_Assignment_
Once the line containing "def hVa (h : BitVec" has been written out, stop; until then, restate each line of the entries below word for word from the first.
++++ Entries shown ++++
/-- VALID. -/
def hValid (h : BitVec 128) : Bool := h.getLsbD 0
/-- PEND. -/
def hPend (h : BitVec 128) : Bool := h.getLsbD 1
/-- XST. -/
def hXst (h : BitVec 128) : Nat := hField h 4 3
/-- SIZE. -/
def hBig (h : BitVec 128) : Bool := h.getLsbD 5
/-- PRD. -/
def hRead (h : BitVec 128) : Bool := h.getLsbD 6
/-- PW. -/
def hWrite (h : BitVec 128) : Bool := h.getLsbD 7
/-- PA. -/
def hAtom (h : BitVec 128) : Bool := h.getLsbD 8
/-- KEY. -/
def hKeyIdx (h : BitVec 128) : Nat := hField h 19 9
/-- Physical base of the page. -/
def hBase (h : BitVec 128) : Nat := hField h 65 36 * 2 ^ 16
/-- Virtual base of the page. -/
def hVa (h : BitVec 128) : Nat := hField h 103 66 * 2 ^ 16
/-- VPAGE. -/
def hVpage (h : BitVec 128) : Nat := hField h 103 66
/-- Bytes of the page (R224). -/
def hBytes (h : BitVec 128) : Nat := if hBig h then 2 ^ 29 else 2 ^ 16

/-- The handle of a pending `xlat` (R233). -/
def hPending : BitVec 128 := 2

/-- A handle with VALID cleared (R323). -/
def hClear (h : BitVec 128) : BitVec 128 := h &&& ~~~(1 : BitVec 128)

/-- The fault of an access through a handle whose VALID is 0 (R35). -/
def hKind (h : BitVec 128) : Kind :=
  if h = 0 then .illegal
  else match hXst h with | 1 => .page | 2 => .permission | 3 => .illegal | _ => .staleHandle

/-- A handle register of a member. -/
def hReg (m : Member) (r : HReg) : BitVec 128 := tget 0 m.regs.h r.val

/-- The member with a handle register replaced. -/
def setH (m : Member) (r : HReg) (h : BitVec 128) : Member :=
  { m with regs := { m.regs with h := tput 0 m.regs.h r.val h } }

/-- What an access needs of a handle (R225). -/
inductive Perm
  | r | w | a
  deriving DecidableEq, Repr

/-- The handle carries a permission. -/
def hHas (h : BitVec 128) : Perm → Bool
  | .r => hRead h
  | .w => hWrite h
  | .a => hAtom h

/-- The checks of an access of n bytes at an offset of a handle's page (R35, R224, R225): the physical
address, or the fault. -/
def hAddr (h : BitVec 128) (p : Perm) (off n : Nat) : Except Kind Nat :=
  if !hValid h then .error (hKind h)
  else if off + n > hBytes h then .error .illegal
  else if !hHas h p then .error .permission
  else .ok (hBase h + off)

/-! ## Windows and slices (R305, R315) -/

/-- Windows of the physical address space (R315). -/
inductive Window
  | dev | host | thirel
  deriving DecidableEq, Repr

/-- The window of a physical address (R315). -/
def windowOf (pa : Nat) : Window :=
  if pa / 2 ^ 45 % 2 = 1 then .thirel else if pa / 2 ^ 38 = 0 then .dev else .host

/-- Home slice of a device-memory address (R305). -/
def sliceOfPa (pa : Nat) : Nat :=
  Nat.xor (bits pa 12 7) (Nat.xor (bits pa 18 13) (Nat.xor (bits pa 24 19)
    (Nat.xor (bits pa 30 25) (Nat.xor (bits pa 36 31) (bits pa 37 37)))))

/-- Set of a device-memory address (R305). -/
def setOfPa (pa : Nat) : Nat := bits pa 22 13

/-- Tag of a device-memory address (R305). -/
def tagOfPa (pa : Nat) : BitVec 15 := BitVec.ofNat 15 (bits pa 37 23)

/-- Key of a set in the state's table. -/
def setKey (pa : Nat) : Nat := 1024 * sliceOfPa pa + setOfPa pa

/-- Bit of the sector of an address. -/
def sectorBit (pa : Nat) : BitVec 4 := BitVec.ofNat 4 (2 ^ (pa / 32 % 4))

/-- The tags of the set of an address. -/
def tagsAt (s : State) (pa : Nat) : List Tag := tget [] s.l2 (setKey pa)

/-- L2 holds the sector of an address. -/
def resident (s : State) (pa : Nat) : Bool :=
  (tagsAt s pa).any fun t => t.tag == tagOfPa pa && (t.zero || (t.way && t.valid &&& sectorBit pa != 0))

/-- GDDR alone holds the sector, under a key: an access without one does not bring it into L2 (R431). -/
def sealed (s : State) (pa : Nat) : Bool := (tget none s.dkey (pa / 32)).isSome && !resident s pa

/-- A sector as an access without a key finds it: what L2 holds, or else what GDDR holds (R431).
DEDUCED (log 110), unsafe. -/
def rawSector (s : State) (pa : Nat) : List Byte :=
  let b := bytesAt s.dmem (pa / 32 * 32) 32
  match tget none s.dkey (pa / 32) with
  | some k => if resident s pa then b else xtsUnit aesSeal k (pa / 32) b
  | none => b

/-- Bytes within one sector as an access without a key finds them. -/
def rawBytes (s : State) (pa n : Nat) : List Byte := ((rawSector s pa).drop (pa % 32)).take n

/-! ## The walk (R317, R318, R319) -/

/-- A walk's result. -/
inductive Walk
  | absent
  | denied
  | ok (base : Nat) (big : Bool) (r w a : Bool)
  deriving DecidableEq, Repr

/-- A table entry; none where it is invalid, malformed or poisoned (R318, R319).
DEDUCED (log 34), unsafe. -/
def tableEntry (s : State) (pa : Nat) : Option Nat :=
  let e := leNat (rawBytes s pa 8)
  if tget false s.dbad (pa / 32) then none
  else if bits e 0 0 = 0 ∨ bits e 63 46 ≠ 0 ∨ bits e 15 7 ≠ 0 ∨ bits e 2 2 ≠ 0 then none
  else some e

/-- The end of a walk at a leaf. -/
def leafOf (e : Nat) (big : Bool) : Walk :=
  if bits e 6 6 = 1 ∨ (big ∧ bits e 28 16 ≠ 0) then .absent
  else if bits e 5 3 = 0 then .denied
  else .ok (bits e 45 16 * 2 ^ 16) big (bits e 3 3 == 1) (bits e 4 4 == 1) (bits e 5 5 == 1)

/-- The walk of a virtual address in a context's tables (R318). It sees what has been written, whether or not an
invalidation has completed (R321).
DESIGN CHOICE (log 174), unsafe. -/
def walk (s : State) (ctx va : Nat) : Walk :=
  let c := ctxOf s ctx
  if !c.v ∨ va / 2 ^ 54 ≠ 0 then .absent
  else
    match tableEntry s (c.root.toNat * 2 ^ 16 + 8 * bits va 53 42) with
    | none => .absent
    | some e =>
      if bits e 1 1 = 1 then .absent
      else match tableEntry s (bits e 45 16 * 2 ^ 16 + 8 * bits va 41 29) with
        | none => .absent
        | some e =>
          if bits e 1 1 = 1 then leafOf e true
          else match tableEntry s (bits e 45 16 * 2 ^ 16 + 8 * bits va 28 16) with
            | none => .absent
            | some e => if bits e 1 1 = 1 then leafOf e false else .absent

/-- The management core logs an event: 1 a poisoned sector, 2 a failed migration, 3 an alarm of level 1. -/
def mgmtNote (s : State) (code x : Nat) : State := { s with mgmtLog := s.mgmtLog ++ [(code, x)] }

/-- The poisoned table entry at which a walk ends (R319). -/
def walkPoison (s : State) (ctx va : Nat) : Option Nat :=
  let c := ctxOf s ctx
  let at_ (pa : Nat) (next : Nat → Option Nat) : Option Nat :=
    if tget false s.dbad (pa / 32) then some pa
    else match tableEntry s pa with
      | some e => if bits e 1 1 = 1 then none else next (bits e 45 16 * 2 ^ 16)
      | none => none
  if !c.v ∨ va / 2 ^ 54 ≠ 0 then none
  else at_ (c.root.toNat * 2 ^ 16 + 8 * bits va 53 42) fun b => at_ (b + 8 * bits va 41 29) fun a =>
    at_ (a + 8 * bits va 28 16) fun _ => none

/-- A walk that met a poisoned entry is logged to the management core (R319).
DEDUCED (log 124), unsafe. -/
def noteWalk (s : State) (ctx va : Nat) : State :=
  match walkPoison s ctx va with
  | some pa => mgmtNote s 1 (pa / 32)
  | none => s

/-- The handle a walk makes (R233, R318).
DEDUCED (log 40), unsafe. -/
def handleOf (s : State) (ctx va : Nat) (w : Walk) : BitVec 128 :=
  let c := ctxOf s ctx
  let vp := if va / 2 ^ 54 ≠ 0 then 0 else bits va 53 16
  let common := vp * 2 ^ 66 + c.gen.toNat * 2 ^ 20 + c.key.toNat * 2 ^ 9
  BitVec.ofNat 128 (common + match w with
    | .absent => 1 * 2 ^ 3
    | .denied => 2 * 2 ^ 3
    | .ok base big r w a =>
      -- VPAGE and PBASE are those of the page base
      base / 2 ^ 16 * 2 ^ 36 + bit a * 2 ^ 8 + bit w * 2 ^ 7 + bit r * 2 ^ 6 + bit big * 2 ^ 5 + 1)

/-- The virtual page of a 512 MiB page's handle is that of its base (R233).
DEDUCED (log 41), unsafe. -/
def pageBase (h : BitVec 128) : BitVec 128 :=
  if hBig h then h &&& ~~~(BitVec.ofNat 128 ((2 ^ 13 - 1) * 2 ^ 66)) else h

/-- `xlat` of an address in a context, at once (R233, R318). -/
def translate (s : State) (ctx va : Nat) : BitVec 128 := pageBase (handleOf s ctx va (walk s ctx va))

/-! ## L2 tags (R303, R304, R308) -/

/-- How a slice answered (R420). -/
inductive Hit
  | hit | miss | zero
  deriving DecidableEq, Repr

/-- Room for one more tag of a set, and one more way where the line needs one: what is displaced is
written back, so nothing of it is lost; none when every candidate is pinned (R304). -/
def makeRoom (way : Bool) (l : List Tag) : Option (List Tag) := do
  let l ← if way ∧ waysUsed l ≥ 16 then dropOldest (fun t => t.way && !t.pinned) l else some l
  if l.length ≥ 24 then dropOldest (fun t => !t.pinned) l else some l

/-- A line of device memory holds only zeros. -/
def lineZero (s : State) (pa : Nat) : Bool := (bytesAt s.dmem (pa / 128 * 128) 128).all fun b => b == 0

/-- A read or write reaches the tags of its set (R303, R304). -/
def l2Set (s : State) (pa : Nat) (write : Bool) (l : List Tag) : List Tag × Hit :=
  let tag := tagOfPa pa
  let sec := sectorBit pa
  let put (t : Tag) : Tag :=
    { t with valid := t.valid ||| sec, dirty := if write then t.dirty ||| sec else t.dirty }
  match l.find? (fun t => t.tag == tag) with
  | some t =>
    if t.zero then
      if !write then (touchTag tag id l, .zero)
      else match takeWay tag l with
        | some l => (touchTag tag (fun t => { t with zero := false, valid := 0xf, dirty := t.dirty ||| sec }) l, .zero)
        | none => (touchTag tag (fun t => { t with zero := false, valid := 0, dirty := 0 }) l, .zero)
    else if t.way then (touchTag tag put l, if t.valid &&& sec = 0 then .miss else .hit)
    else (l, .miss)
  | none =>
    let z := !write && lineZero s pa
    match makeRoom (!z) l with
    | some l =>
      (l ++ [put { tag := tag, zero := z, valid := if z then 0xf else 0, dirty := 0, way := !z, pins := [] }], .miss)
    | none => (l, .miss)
++++
_Answer box_
/-- VALID. -/
def hValid (h : BitVec 128) : Bool := h.getLsbD 0
/-- PEND. -/
def hPend (h : BitVec 128) : Bool := h.getLsbD 1
/-- XST. -/
def hXst (h : BitVec 128) : Nat := hField h 4 3
/-- SIZE. -/
def hBig (h : BitVec 128) : Bool := h.getLsbD 5
/-- PRD. -/
def hRead (h : BitVec 128) : Bool := h.getLsbD 6
/-- PW. -/
def hWrite (h : BitVec 128) : Bool := h.getLsbD 7
/-- PA. -/
def hAtom (h : BitVec 128) : Bool := h.getLsbD 8
/-- KEY. -/
def hKeyIdx (h : BitVec 128) : Nat := hField h 19 9
/-- Physical base of the page. -/
def hBase (h : BitVec 128) : Nat := hField h 65 36 * 2 ^ 16
/-- Virtual base of the page. -/
def hVa (h : BitVec 128) : Nat := hField h 103 66 * 2 ^ 16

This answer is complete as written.